_Given records:_
★ ★ ★
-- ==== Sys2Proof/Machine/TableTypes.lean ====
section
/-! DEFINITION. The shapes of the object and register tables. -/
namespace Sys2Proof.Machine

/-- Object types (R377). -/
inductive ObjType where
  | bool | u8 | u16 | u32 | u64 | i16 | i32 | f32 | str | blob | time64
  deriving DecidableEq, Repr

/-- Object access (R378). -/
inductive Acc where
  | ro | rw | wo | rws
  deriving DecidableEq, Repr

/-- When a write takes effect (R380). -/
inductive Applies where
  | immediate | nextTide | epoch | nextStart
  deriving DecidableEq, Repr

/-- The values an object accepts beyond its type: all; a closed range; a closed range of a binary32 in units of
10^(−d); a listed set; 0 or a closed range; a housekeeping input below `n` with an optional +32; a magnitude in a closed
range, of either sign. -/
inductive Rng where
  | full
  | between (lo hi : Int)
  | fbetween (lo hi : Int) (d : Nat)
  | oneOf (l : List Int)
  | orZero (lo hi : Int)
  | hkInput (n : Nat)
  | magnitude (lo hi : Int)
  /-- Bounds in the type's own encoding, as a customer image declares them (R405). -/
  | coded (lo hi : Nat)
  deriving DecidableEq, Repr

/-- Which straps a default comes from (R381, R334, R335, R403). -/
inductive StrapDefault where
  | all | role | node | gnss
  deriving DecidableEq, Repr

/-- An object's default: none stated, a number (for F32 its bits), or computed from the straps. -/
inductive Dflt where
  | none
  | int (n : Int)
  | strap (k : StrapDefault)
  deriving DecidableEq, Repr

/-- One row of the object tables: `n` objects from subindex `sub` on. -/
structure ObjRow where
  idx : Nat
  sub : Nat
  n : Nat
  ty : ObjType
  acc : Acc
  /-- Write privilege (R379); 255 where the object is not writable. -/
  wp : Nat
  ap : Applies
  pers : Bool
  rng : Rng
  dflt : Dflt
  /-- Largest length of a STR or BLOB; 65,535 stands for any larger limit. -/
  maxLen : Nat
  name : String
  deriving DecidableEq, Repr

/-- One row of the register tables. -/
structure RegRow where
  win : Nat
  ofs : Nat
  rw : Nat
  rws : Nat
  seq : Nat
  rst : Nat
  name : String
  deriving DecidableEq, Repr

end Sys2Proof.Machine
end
★ ★ ★
_Required action:_ Your reply should hold only the lines from the first line of the records through the one with "inductive StrapDefault where", reproduced word for word.

_Result of the exercise:_
-- ==== Sys2Proof/Machine/TableTypes.lean ====
section
/-! DEFINITION. The shapes of the object and register tables. -/
namespace Sys2Proof.Machine

/-- Object types (R377). -/
inductive ObjType where
  | bool | u8 | u16 | u32 | u64 | i16 | i32 | f32 | str | blob | time64
  deriving DecidableEq, Repr

/-- Object access (R378). -/
inductive Acc where
  | ro | rw | wo | rws
  deriving DecidableEq, Repr

/-- When a write takes effect (R380). -/
inductive Applies where
  | immediate | nextTide | epoch | nextStart
  deriving DecidableEq, Repr

/-- The values an object accepts beyond its type: all; a closed range; a closed range of a binary32 in units of
10^(−d); a listed set; 0 or a closed range; a housekeeping input below `n` with an optional +32; a magnitude in a closed
range, of either sign. -/
inductive Rng where
  | full
  | between (lo hi : Int)
  | fbetween (lo hi : Int) (d : Nat)
  | oneOf (l : List Int)
  | orZero (lo hi : Int)
  | hkInput (n : Nat)
  | magnitude (lo hi : Int)
  /-- Bounds in the type's own encoding, as a customer image declares them (R405). -/
  | coded (lo hi : Nat)
  deriving DecidableEq, Repr

/-- Which straps a default comes from (R381, R334, R335, R403). -/
inductive StrapDefault where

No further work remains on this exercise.